The calibration anchors were critical. Without them, the LLM judge drifted toward whatever scoring baseline it internalized during training. With anchors, scoring consistency improved from 65% to approximately 77% agreement with human grades.
Constitutional Merge Gate
The merge gate enforces three hard constraints:
- Quality floor: Score < 4.0/10 → auto-reject, return to backlog
- Safety check: No
eval(),exec(),pickle.loads(), or shell injection patterns in code output - Truncation check: If output was truncated, quality score is penalized by 1.5 points before the merge decision
Over 25 days, the merge gate has rejected 47 tasks (10.6% rejection rate). The most common rejection reason is truncation-induced low quality (68%), followed by structural incompleteness (22%), and safety violations (10%).
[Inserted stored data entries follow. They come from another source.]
-- ==== Sys2Proof/Machine/Packets.lean ====
section
/-! DEFINITION. Packets of the packet network (R350, R352, R354, R357 to R359, R362): tags, routes, delivery and answers. -/
namespace Sys2Proof.Machine

/-- Types that are answered (R354, R357). DEDUCED 32: a MESSAGE is answered with ACK, as the types of R359 show. -/
def isRequest (t : Nat) : Bool := decide (t = 0) || decide (t = 1) || decide (t = 3) || decide (t = 4)

/-- The answer to a packet, of a type and with data; `ue` marks its uncorrectable words. -/
def answer (k : NetPacket) (type : Nat) (data : List Byte) (ue : Nat) : NetPacket :=
  { vc := 1, prio := false, dst := k.src, src := k.dst, type := type, tag := k.tag, group := k.group, internal := k.internal
    addr := k.addr, data := data, ue := ue, fixed := 0, badSide := false }

/-- Send an answer. -/
def State.answerTo (s : State) (k : NetPacket) (type : Nat) (data : List Byte := []) (ue : Nat := 0) : State :=
  s.setSent { s.sent with packets := s.sent.packets ++ [answer k type data ue] }

/-- Answer a request with ERROR; a packet that asks for no answer gets none. -/
def State.refuse (s : State) (k : NetPacket) : State := if isRequest k.type then s.answerTo k 9 else s

-- tags (R357)

/-- A request whose response takes another part's tag: it comes from a quad. -/
def fromPart (k : NetPacket) : Bool := match nodeOf k.src with | some (.quad _) => true | _ => false

/-- The tags of the holder that a node belongs to: the first and how many. DESIGN CHOICE 95: the units of a parcel router are survey
engines, every unit of the hub but the host port is the Surveyor. -/
def tagRange (src : Nat) : Nat × Nat :=
  match nodeOf src with
  | some .host => (0, 2048)
  | some (.agent _) | some (.stream _ _) | some (.controller _) => (3072, 512)
  | some (.bridge _) | some (.trace _) => (3584, 512)
  | _ => (2048, 1024)

def holdsTag (src tag : Nat) : Bool := decide ((tagRange src).1 ≤ tag) && decide (tag < (tagRange src).1 + (tagRange src).2)

/-- The tag that a request takes: the one it names where that is free and its holder's, else the lowest free one of its holder. -/
def State.pickTag (s : State) (k : NetPacket) : Option Nat :=
  let free (t : Nat) : Bool := !s.net.tags.any fun e => decide (e.1 = t)
  if holdsTag k.src k.tag && free k.tag then some k.tag
  else ((List.range (tagRange k.src).2).map ((tagRange k.src).1 + ·)).find? free

/-- A request holds a tag. -/
def State.takeTag (s : State) (k : NetPacket) : State :=
  s.setNet { s.net with tags := s.net.tags ++ [(k.tag, k)], peak := max s.net.peak (s.net.tags.length + 1) }

/-- The parcel in which a node lies. -/
def Node.parcel? (n : Node) : Option Nat :=
  match n with
  | .agent p | .stream p _ => some p
  | _ => none

/-- An entry depends on a request (R357, DESIGN CHOICE 95): a backdoor command on one of the host port for its bank's parcel; a survey on one of
its parcels' survey engines; what a worker executes on one from or to that worker, or of the host port or the Surveyor for its parcels. -/
def Entry.dependsOn (e : Entry) (s : State) (k : NetPacket) : Bool :=
  let src := nodeOf k.src
  let dst := nodeOf k.dst
  match e.state with
  | .parked (.bank cl _ _ _ _ _) | .parked (.atomicOp cl _ _) => decide (src = some .host) && decide (dst = some (.agent (clParcel cl)))
  | .parked (.survey g _) => match src.bind Node.parcel? with
    | some p => (s.group g).parcels.contains p
    | none => false
  | .executing w c =>
    decide (src = some (.worker w)) || decide (dst = some (.worker w))
      || (decide (src = some .host) || decide (src = some .supervisor)) && (match dst with
        | some (.controller x) => c.allots.any fun a => decide (a.1 = x)
        | some n => match n.parcel? with | some p => c.parcels.contains p | none => false
        | none => false)
  | _ => false

/-- The oldest command that depends on a request. -/
def State.dependent (s : State) (k : NetPacket) : Option Entry := s.hub.entries.find? fun e => e.dependsOn s k

/-- The command that depends on a request ends with a failure: a survey with nothing captured. -/
def State.failDependent (s : State) (k : NetPacket) (status detail : Nat) : State :=
  match s.dependent k with
  | none => s
  | some e => match e.state with
    | .executing _ c => (stopWork s e c status).1
    | .parked (.survey g m) =>
      let t := s.finishEntry e status detail 0
      match (s.group g).surveys.find? (·.named m) with
      | none => t
      | some q => (t.setSv ((s.group g).surveyed q) .idle).updGroup g fun r => { r with surveys := r.surveys.filter fun x => decide (x ≠ q) }
    | _ => endAccess s e status detail

-- delivery

/-- A stack's 64-bit words under `n` bytes from byte address `a` on. -/
def wordsUnder (a n : Nat) : List Nat := (List.range ((a + n + 7) / 8 - a / 8)).map (a / 8 + ·)

/-- Bytes of a stack (R182). -/
def stackBytes : Nat := 36 * 2 ^ 30

/-- A READ at an HBM controller: 64 bytes, one flit (R353, R354); every word is checked, and one in uncorrectable error goes out with an
uncorrectable pattern (R182, R358). DESIGN CHOICE 33: the length of a READ, which no field gives; DESIGN CHOICE 95: a stack that is not
trained answers ERROR. -/
def readHbm (s : State) (k : NetPacket) (stack : Nat) : State :=
  if !(s.stack stack).trained ∨ stackBytes < k.addr + 64 then s.refuse k
  else
    let one (a : State × Nat) (w : Nat) : State × Nat :=
      let r := a.1.hbmRead stack w (s.stackUnit stack (w / unitWords)) 1 (nodeMaster k.src) 0
      match r.1 with
      | some _ => (r.2, a.2)
      | none => (r.2, a.2 ||| 2 ^ (w - k.addr / 8))
    let r := (wordsUnder k.addr 64).foldl one (s, 0)
    r.1.answerTo k 6 (memBytes s.hbm (stack * 2 ^ 36 + k.addr) 64) r.2

/-- A write at an HBM controller. An uncorrectable data word is stored with an uncorrectable pattern, the others clean (R358). -/
def writeHbm (s : State) (k : NetPacket) (stack : Nat) : State :=
  if !(s.stack stack).trained ∨ stackBytes < k.addr + k.data.length then s.refuse k
  else
    let bad := (maskList 64 k.ue).flatMap fun i => wordsUnder (k.addr + 8 * i) (min 8 (k.data.length - 8 * i))
    let marks := (wordsUnder k.addr k.data.length).map fun w => (eccKey 9 (stack * 2 ^ 33 + w), if bad.contains w then 2 else 0)
    let s := { s with hbm := memSetBytes (stack * 2 ^ 36 + k.addr) k.data s.hbm, ecc := msetMany 0 marks s.ecc }
    if k.type = 1 then s.answerTo k 7 else s

/-- The parcel agent's check of the ownership tag (R354). -/
def State.agentRefuses (s : State) (k : NetPacket) (parcel : Nat) : Bool := !k.internal && decide (s.ownerOf parcel ≠ some k.group)

/-- Eight flits at most of 64 bytes: a packet for another part goes out on its quad's lane (R307, R359). DEDUCED 34: its dst_part is the
part at the far end. -/
def sendRemote (s : State) (k : NetPacket) (q : Nat) : State :=
  match (quadLanes q).find? fun l => decide ((s.lane l).state = .up) with
  | none => s
  | some l =>
    let n := max 1 (ceilDiv k.data.length 64)
    let flit (i : Nat) : Nat × BitVec 576 :=
      let route := (s.lane l).farPart + fieldAt 10 ((s.boot.part).getD 0) + fieldAt 20 (b2n (decide (i = 0)))
        + fieldAt 21 (b2n (decide (i + 1 = n))) + fieldAt 22 (if i = 0 then n - 1 else 0) + fieldAt 25 k.type + fieldAt 29 k.tag
      (k.vc, BitVec.ofNat 576 (leNat ((k.data.drop (64 * i)).take 64) + fieldAt 512 route))
    s.updLane l fun v => { v with flits := v.flits ++ (List.range n).map flit }

/-- The answer of a unit whose addresses the spec does not lay out: data of free value, or ACK. -/
def State.answerFree (s : State) (k : NetPacket) : State :=
  if k.type = 0 ∨ k.type = 3 then
    let r := s.fresh 512
    r.2.answerTo k 6 (leBytes (if k.type = 0 then 64 else 8) r.1.toNat)
  else if k.type = 1 ∨ k.type = 4 then s.answerTo k 7
  else s

/-- A datum copy of a sheet is loaded (R276). -/
def State.loadCopy (s : State) (k : NetPacket) : State :=
  s.setNet { s.net with sheetDatum := (List.range 2).map fun i => s.net.sheetDatum.getD i false || decide (k.dst % 4 = i) }

/-- The bank words of a parcel that a write stores with an uncorrectable pattern (R358). Which ones they are is free (DESIGN CHOICE 33). -/
def State.markBank (s : State) (parcel n : Nat) : State :=
  let f := s.fresh 20
  let first := (clOf parcel (bitsOf f.1.toNat 0 4)) * 65536
  { f.2 with ecc := msetMany 0 ((List.range n).map fun i => (eccKey 6 (first + (bitsOf f.1.toNat 4 16 + i) % 65536), 2)) f.2.ecc }

/-- The hub's own packets: from a node of the hub, and internal. -/
def fromHub (k : NetPacket) : Bool := k.internal && decide (k.src % 4 = 2)

/-- A packet acts at its destination (R354). A parcel agent answers every packet of a foreign function with ERROR; the boot flash answers
the hub only (R17). A unit whose addresses the spec does not lay out answers, and what the packet carries is the effect of the command it
serves (DESIGN CHOICE 33). -/
def deliverPacket (s : State) (k : NetPacket) (node : Node) : State :=
  match node, k.type with
  | .controller d, 0 => readHbm s k d
  | .controller d, 1 | .controller d, 2 => writeHbm s k d
  | .controller _, 3 => s.refuse k
  | .quad q, 4 | .quad q, 7 | .quad q, 9 => sendRemote s k q
  | .agent i, t =>
    if s.agentRefuses k i then s.answerTo k 9
    else if t = 10 then s.loadCopy k
    else (if (t = 1 ∨ t = 2) ∧ k.ue ≠ 0 then s.markBank i (maskList 64 k.ue).length else s).answerFree k
  | .flash, _ => if fromHub k then s.answerFree k else s.refuse k
  | .mailbox, 4 | .supervisor, 4 | .worker _, 4 => State.answerTo (s.setNet { s.net with mail := s.net.mail ++ [k] }) k 7
  | _, 10 => s.loadCopy k
  | _, _ => s.answerFree k

/-- Deliver the packets that were held at a domain, in order. -/
def State.deliverHeld (s : State) (d : Domain) : State :=
  let mine (k : NetPacket) : Bool := decide ((nodeOf k.dst).bind Node.domain = some d)
  let ks := s.net.held.filter mine
  let s := s.setNet { s.net with held := s.net.held.filter fun k => !mine k }
  ks.foldl (fun t k => match nodeOf k.dst with | some n => deliverPacket t k n | none => t) s

/-- A packet reaches the router of its destination (R350, R362, R363): it is delivered, behind those that are held there already (R352),
or held while the domain is not awake. One that comes before isolation cancels a power-down. -/
def reach (s : State) (k : NetPacket) (node : Node) : State :=
  match node.domain with
  | none => deliverPacket s k node
  | some d =>
    let s := s.setNet { s.net with held := s.net.held ++ [k] }
    if s.isAsleep d ∨ s.isWaking d ∨ s.net.isolated.contains d then s.startWake d true
    else (if s.isDown d then s.cancelDown d else s).deliverHeld d

/-- A packet that has its tag travels (R350, R352, R358): what its flits' checks find is counted, one with an uncorrectable sideband is
discarded whole, one for a node that does not exist is discarded and refused. A sheet held in reset passes none (R423). -/
def travel (s : State) (k : NetPacket) : State :=
  let n := s.net
  if k.badSide then s.setNet { n with ce := satAdd 32 n.ce k.fixed, ueSide := satAdd 16 n.ueSide 1 }
  else
    let s := s.setNet { n with ce := satAdd 32 n.ce k.fixed, ueData := satAdd 16 n.ueData (maskList 64 k.ue).length }
    match nodeOf k.dst with
    | none => State.refuse (s.setNet { s.net with badDst := satAdd 16 s.net.badDst 1 }) k
    | some node =>
      if s.boot.sheetsHeld && decide (k.dst % 4 < 2 ∨ k.src % 4 < 2) then s
      else reach (s.setNet { s.net with route := route k.src k.dst }) k node

/-- A packet of a type enters the network. A reserved type or a channel that does not fit is discarded (R354). A request takes a tag of
its holder, or waits for one (R357). The routers run from S2 on (R439). The packet of another type than the command's is no such packet. -/
def enter (s : State) (type : Nat) (k : NetPacket) : State :=
  let n := s.net
  if s.running = false then s
  else if typeVc k.type ≠ some k.vc then s.setNet { n with badType := satAdd 16 n.badType 1 }
  else if k.type ≠ type then s
  else if isRequest k.type = false ∨ fromPart k then travel s k
  else match s.pickTag k with
    | none => s.setNet { n with waits := satAdd 32 n.waits 1, waiting := n.waiting ++ [k] }
    | some t => travel (s.takeTag { k with tag := t }) { k with tag := t }

/-- A tag is free: the oldest request that waits for one of its holder's takes it. -/
def State.passTag (s : State) (tag : Nat) : State :=
  match s.net.waiting.find? fun k => holdsTag k.src tag with
  | none => s
  | some k =>
    let s := s.setNet { s.net with waiting := dropFirst (fun x => decide (x = k)) s.net.waiting }
    travel (s.takeTag { k with tag := tag }) { k with tag := tag }

/-- Free a tag whose request satisfies `f`. -/
def State.freeTag (s : State) (tag : Nat) (f : NetPacket → Bool) : State :=
  let hit (e : Nat × NetPacket) : Bool := decide (e.1 = tag) && f e.2
  if s.net.tags.any hit then State.passTag (s.setNet { s.net with tags := s.net.tags.filter fun e => !hit e }) tag else s

/-- A response arrives at the requester (R357): its tag is free. A READ_RESPONSE with an uncorrectable word ends the command that reads
(R180, R358). An answer for another part has that part's tag, and leaves on its quad's lane. -/
def respond (s : State) (type : Nat) (k : NetPacket) : State :=
  let valid := decide (typeVc k.type = some k.vc) && decide (k.type = type) && (nodeOf k.dst).isSome && !k.badSide
  if valid = false then enter s type k
  else
    let req := (s.net.tags.find? fun e => decide (e.1 = k.tag) && decide (e.2.src = k.dst)).map (·.2)
    let s := (enter s type k).freeTag k.tag fun r => decide (r.src = k.dst)
    match req with
    | some r => if type = 6 ∧ k.ue ≠ 0 then s.failDependent r errDevice 0x2002 else s
    | none => s

/-- TAG_TIMEOUT (R357): the request completes with an ERROR to its requester, the command that depends on it ends with ERR_TIMEOUT, and
the tag is free. -/
def tagTimeout (s : State) (tag : Nat) : State :=
  match s.net.tags.find? fun e => decide (e.1 = tag) with
  | none => s
  | some e =>
    let s := (s.setNet { s.net with timeouts := satAdd 16 s.net.timeouts 1 }).refuse e.2
    (s.failDependent e.2 errTimeout 0).freeTag tag fun _ => true

end Sys2Proof.Machine
end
| Metric | Before Calibration | After Calibration |
|---|---|---|
| Avg quality score | 5.04 | 7.2 |
| Score inflation (heuristic) | 48% scored exactly 8/10 | Normal distribution 4–9 |
| Human-system score gap | 2.1 points | 0.8 points |
| Rejection rate | 6% | 10.6% |
The higher rejection rate after calibration is actually a positive signal — the system is now catching low-quality outputs that previously slipped through with inflated scores.
5. Lessons from 25 Days of Operation
Running an autonomous AI system for 25 consecutive days taught us things that no benchmark or demo could reveal.
Lesson 1: Model Routing Matters More Than Model Capability
Our most expensive model (Opus) doesn’t always produce the best results. Simple documentation tasks routed to Opus averaged 7.1/10 — the same as Sonnet at 40% of the cost. The lesson: match task complexity to model capability. Use Opus for architecture decisions and multi-file refactors. Use Sonnet for everything else. Use Haiku for assessment.
Lesson 2: Output Truncation Destroys Quality
This was the single biggest finding. Truncated outputs scored 2.7 points lower than complete outputs on average. The fix was counterintuitive: instead of increasing token limits or adding continuation mechanisms, we scoped tasks smaller upfront. A well-defined, narrow task with complete output beats a broad task with truncated output every time.
The Truncation Rule
If a task would require more than 8K output tokens, split it into subtasks. Never continue a truncated output — tasks with 1 continuation averaged quality 5.1/10, worse than the 7.4/10 average for zero-continuation tasks. Continuation doesn’t fix truncation; it compounds it.
Lesson 3: Budget Management Is Architecture
Night Shift operates on $28 total over 25 days — roughly $1.12/day. This isn’t a limitation; it’s a design constraint that forces efficiency. The budget governor allocates tokens across categories, models, and time periods. Without it, the system would exhaust its weekly quota in 2 days on expensive Opus calls.
Key budget parameters:
- Weekly token limit: 3.5M tokens across all providers
- Per-category cap: 30% of weekly budget (prevents any category from dominating)
- Gemini rate limit: 1,250 requests/day across 5 API keys with round-robin and 429 failover
- GPU utilization target: 10–15% (currently 11.3%)
Lesson 4: Mentoring Feedback Must Be Precise
We ran 88 mentoring interventions over 8 review sessions. The initial approach — injecting 2,000-character reviews into every task prompt — had 0% measurable effectiveness. Reviews were too long, too generic, and not actionable by the model.
The fix: per-category guidance files (max 500 chars), Reflexion-style per-task reflections stored in JSONL files (last 20 per category), and feedback written as model-actionable instructions. Instead of “quality needs improvement,” we write “always include a methodology section before results” or “test at least 3 edge cases per function.”
Lesson 5: Self-Improvement Requires Guardrails
Night Shift has a self_improvement category (15% allocation) where it works on its own code. This is powerful but dangerous: without guardrails, the system could modify its own quality assessor to give itself higher scores, or adjust budget parameters to consume more resources.
The guardrails:
- Self-improvement tasks cannot modify
quality_assessor.py,quota_governor.py, orconstitutional_checker.py - All self-improvement outputs require human review before merge (only category with this constraint)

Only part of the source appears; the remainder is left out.